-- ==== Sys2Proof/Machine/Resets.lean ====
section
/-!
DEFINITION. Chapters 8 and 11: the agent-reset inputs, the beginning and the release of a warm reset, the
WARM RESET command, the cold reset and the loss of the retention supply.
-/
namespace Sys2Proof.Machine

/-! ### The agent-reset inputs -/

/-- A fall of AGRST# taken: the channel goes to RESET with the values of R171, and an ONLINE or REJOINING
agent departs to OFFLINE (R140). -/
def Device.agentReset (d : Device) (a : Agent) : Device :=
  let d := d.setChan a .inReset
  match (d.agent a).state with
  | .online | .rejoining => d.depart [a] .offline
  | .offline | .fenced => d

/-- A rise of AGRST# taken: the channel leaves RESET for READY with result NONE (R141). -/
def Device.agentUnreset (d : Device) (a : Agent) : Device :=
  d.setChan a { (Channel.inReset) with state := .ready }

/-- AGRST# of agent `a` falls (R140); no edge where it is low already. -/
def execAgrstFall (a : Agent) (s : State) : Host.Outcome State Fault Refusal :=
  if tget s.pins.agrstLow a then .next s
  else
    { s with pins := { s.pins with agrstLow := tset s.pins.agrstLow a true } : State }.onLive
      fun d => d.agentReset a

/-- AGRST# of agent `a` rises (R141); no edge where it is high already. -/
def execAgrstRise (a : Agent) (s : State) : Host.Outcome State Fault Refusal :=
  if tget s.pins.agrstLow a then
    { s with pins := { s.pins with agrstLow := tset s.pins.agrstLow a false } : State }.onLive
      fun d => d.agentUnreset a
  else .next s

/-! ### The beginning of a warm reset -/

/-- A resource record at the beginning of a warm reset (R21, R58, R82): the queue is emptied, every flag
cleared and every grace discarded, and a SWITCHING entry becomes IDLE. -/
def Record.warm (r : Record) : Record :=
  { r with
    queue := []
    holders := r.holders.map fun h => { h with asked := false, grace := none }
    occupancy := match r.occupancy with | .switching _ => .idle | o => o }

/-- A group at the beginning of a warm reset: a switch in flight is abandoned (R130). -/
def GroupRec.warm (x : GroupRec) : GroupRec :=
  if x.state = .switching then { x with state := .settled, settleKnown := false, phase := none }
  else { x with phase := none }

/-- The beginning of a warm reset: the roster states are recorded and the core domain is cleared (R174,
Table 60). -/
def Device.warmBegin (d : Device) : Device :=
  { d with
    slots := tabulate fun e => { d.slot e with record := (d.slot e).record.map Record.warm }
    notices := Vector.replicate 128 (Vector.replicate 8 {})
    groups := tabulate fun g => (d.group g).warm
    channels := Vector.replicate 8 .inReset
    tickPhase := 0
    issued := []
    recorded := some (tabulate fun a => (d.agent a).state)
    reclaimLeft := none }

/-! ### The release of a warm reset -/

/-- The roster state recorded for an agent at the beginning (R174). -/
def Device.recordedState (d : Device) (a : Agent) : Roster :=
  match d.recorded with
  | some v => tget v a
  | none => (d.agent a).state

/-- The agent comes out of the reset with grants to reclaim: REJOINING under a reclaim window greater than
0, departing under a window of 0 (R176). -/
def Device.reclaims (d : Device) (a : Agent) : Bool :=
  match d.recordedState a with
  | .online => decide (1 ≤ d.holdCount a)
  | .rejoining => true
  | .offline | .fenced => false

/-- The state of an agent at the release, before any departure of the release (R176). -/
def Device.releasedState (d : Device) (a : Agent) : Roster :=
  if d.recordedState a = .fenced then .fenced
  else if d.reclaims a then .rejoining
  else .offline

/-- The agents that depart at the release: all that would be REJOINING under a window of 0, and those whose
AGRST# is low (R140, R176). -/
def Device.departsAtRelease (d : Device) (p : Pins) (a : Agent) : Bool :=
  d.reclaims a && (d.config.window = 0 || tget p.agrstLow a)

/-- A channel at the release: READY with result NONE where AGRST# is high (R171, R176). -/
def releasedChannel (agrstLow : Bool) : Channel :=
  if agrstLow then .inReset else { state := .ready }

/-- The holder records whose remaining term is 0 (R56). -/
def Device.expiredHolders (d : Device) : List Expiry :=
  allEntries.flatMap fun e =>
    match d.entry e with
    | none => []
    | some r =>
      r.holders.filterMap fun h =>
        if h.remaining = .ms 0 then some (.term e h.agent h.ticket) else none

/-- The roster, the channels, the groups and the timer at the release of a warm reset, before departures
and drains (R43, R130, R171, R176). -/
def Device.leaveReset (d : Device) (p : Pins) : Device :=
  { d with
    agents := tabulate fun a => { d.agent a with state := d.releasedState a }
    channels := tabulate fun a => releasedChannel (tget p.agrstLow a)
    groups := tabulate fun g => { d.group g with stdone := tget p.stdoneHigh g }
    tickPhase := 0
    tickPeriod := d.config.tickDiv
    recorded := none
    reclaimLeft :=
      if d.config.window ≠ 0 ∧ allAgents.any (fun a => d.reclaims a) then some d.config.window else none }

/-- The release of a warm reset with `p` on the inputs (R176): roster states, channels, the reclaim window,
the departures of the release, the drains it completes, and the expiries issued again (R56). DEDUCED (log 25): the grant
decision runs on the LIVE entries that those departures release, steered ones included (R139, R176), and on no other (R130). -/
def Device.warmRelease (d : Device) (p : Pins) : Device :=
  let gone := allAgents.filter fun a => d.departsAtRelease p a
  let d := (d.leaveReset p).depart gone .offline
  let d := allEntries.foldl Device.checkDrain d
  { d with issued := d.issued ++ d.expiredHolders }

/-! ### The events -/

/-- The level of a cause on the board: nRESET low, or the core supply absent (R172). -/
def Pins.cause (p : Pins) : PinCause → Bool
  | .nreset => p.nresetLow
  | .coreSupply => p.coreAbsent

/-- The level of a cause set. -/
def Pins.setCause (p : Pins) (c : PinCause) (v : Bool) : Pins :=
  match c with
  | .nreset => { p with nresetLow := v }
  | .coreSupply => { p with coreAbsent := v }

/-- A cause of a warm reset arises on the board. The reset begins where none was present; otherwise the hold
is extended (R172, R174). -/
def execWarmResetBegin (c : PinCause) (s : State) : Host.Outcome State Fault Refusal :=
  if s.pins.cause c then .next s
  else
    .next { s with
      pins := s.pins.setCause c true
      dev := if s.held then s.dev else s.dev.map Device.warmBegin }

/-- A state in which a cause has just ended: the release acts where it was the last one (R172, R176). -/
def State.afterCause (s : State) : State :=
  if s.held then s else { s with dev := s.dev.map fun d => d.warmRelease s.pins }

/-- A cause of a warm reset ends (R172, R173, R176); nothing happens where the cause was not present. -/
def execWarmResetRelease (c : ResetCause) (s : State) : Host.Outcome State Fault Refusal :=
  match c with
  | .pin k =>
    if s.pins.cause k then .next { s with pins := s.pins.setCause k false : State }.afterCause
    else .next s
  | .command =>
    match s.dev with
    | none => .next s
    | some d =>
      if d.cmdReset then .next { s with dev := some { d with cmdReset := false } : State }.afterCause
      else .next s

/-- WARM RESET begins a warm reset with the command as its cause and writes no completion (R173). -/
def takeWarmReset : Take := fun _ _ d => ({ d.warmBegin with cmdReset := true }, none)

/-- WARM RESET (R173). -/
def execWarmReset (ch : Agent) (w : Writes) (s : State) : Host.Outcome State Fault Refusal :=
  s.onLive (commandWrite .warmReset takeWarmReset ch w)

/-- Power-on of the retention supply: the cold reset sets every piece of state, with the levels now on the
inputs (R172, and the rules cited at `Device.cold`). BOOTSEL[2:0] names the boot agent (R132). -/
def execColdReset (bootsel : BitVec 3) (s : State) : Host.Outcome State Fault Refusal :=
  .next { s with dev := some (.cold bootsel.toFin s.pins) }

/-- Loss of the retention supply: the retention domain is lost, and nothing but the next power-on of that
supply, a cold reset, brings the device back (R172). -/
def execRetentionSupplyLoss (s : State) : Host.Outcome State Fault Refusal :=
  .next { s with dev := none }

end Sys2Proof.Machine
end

⁂

**About this exercise:**
The expected output is exactly the lines of the listing above between the line holding "warm reset: the" and the line holding "is 0 (R56). -/", inclusive.

**Answer for this exercise:**
/-- The beginning of a warm reset: the roster states are recorded and the core domain is cleared (R174,
Table 60). -/
def Device.warmBegin (d : Device) : Device :=
  { d with
    slots := tabulate fun e => { d.slot e with record := (d.slot e).record.map Record.warm }
    notices := Vector.replicate 128 (Vector.replicate 8 {})
    groups := tabulate fun g => (d.group g).warm
    channels := Vector.replicate 8 .inReset
    tickPhase := 0
    issued := []
    recorded := some (tabulate fun a => (d.agent a).state)
    reclaimLeft := none }

/-! ### The release of a warm reset -/

/-- The roster state recorded for an agent at the beginning (R174). -/
def Device.recordedState (d : Device) (a : Agent) : Roster :=
  match d.recorded with
  | some v => tget v a
  | none => (d.agent a).state

/-- The agent comes out of the reset with grants to reclaim: REJOINING under a reclaim window greater than
0, departing under a window of 0 (R176). -/
def Device.reclaims (d : Device) (a : Agent) : Bool :=
  match d.recordedState a with
  | .online => decide (1 ≤ d.holdCount a)
  | .rejoining => true
  | .offline | .fenced => false

/-- The state of an agent at the release, before any departure of the release (R176). -/
def Device.releasedState (d : Device) (a : Agent) : Roster :=
  if d.recordedState a = .fenced then .fenced
  else if d.reclaims a then .rejoining
  else .offline

/-- The agents that depart at the release: all that would be REJOINING under a window of 0, and those whose
AGRST# is low (R140, R176). -/
def Device.departsAtRelease (d : Device) (p : Pins) (a : Agent) : Bool :=
  d.reclaims a && (d.config.window = 0 || tget p.agrstLow a)

/-- A channel at the release: READY with result NONE where AGRST# is high (R171, R176). -/
def releasedChannel (agrstLow : Bool) : Channel :=
  if agrstLow then .inReset else { state := .ready }

/-- The holder records whose remaining term is 0 (R56). -/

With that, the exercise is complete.